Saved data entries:
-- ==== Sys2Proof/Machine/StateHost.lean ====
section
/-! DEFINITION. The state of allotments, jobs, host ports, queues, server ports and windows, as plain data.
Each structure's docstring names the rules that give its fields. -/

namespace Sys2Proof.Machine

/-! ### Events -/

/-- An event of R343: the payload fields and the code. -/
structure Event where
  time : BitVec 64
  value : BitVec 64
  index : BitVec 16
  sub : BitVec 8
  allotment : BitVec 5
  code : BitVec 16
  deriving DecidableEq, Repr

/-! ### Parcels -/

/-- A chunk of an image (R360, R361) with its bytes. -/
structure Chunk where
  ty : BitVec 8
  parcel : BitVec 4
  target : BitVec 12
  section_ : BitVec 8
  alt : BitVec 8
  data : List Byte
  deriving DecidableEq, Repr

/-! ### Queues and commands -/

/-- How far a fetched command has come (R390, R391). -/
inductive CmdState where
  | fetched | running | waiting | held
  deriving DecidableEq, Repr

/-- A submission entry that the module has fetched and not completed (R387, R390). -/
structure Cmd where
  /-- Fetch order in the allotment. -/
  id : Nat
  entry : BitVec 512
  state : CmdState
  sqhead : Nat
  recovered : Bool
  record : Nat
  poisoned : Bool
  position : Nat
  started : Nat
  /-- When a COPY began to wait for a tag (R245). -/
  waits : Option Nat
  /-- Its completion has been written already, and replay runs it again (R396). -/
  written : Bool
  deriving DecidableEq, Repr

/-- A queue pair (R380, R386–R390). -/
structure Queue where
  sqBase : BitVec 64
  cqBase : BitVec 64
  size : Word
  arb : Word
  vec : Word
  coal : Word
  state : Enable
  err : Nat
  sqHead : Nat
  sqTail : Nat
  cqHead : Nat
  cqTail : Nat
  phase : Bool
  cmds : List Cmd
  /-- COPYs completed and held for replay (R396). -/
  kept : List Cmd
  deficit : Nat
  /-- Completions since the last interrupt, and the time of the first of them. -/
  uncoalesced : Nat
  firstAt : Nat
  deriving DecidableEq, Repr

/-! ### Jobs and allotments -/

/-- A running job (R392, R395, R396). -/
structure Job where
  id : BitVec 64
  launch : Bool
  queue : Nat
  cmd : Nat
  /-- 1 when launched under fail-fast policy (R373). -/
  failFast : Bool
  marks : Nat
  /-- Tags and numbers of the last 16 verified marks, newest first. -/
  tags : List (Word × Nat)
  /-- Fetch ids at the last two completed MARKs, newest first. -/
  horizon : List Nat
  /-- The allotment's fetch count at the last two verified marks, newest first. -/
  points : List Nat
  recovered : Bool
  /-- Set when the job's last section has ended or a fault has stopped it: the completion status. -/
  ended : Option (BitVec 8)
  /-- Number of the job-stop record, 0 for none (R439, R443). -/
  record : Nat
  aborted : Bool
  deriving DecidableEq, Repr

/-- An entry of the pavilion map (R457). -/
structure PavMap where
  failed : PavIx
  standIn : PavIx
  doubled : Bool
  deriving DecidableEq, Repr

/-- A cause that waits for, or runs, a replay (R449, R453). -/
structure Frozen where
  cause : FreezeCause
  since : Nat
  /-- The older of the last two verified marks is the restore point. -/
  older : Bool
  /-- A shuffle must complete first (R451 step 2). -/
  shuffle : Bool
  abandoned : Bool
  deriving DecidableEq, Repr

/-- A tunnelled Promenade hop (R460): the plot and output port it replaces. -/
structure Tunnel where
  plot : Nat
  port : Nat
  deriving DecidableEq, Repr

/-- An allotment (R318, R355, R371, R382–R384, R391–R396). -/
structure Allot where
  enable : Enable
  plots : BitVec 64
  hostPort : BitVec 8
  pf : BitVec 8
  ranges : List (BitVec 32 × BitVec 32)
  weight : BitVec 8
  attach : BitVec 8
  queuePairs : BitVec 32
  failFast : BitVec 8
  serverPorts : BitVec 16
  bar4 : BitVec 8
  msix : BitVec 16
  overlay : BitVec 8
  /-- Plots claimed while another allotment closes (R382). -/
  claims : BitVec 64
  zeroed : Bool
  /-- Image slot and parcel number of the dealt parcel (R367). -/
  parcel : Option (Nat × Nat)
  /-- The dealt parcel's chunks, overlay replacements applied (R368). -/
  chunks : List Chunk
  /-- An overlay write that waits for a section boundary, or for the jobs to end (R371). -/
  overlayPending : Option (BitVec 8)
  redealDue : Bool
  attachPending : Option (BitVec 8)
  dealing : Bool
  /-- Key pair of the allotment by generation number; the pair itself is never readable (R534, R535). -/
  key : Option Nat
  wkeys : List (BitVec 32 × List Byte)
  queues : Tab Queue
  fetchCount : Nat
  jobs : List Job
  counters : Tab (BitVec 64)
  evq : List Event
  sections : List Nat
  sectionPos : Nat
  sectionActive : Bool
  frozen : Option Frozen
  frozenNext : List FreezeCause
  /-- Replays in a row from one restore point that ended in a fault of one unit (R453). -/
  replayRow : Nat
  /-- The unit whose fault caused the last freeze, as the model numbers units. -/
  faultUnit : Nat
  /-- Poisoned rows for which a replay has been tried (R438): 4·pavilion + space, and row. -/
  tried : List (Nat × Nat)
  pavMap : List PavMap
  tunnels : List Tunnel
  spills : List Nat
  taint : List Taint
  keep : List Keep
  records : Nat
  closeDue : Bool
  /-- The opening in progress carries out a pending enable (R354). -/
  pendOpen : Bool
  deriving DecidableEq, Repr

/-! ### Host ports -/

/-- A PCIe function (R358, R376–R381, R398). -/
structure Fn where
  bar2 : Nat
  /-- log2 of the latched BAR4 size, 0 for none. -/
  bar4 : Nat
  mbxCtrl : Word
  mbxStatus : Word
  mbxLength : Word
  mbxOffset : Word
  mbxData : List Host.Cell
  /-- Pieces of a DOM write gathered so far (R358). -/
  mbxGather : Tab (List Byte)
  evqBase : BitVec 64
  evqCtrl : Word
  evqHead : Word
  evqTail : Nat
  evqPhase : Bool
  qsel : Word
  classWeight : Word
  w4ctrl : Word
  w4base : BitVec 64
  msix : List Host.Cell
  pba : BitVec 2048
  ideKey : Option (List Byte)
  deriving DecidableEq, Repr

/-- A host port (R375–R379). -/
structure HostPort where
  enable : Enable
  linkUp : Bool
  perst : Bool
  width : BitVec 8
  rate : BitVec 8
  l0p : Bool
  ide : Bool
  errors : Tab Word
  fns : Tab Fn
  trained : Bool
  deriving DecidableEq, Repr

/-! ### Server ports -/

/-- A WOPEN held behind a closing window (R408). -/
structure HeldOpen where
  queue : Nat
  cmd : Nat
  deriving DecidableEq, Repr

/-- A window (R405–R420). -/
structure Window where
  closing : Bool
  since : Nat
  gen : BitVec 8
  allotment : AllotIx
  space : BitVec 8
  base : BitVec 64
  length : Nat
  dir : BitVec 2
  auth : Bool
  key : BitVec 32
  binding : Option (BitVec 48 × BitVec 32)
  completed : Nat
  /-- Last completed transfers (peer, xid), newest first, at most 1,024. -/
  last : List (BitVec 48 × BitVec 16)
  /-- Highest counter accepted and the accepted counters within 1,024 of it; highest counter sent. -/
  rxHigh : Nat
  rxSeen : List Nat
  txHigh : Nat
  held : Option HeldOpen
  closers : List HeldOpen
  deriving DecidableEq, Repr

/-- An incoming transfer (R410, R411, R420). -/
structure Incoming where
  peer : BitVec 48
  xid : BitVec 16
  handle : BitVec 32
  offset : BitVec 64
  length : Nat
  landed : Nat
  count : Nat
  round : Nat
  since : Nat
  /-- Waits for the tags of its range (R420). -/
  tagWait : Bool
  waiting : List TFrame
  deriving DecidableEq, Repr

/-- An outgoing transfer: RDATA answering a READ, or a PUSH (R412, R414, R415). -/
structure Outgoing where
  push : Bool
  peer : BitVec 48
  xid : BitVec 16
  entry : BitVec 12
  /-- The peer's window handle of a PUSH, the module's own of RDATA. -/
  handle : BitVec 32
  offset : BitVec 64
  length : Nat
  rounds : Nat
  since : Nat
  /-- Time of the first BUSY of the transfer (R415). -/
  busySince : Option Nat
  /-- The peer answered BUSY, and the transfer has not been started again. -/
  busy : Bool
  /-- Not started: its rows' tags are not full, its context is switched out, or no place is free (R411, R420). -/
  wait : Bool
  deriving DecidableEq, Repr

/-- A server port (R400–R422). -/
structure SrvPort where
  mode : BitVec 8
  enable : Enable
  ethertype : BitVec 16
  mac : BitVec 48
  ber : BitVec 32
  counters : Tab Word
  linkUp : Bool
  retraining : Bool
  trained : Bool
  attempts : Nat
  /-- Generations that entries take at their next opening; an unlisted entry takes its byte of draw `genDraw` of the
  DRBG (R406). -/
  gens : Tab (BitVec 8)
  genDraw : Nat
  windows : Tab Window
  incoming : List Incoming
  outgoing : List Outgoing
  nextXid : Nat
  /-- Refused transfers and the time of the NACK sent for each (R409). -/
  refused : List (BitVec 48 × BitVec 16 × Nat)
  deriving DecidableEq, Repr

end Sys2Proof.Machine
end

==

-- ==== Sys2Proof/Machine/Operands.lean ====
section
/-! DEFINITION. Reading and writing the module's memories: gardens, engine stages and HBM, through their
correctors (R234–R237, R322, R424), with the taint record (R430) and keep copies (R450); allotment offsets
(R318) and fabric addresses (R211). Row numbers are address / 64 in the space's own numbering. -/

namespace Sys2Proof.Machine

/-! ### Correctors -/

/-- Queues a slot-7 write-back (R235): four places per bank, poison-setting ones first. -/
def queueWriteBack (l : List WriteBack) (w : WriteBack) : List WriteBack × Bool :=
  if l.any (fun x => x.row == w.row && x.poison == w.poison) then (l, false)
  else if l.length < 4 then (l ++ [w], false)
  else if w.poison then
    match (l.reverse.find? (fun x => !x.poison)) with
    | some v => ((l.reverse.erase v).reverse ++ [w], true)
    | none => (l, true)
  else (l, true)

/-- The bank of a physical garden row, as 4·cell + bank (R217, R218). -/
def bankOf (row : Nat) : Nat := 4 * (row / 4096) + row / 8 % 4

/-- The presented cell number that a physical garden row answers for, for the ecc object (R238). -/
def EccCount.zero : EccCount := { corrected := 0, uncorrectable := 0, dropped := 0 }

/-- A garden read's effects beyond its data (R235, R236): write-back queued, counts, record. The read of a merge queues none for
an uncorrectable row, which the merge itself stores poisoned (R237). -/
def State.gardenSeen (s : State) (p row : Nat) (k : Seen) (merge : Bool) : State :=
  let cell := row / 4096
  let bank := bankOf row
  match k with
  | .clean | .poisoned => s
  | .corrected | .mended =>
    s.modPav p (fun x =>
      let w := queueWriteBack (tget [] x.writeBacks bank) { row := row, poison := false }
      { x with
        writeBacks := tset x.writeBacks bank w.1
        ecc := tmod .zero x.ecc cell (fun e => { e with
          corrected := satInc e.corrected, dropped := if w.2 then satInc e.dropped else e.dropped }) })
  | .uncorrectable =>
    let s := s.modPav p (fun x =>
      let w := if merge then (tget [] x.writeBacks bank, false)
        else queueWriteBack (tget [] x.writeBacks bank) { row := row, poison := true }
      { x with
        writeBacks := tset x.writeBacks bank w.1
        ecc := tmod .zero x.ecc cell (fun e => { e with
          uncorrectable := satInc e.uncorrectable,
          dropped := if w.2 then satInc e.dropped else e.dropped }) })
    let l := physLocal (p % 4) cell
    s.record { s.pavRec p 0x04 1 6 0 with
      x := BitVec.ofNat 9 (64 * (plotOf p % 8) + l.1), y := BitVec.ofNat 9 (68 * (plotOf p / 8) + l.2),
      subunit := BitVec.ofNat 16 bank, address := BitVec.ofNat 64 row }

**Problem requirements:** The range runs from the line above containing "-- ==== Sys2Proof/Machine/StateHost.lean" to the line containing "### Parcels -/", inclusive. Restate those lines word for word and no others.

**Answer to this exercise:**
-- ==== Sys2Proof/Machine/StateHost.lean ====
section
/-! DEFINITION. The state of allotments, jobs, host ports, queues, server ports and windows, as plain data.
Each structure's docstring names the rules that give its fields. -/

namespace Sys2Proof.Machine

/-! ### Events -/

/-- An event of R343: the payload fields and the code. -/
structure Event where
  time : BitVec 64
  value : BitVec 64
  index : BitVec 16
  sub : BitVec 8
  allotment : BitVec 5
  code : BitVec 16
  deriving DecidableEq, Repr

/-! ### Parcels -/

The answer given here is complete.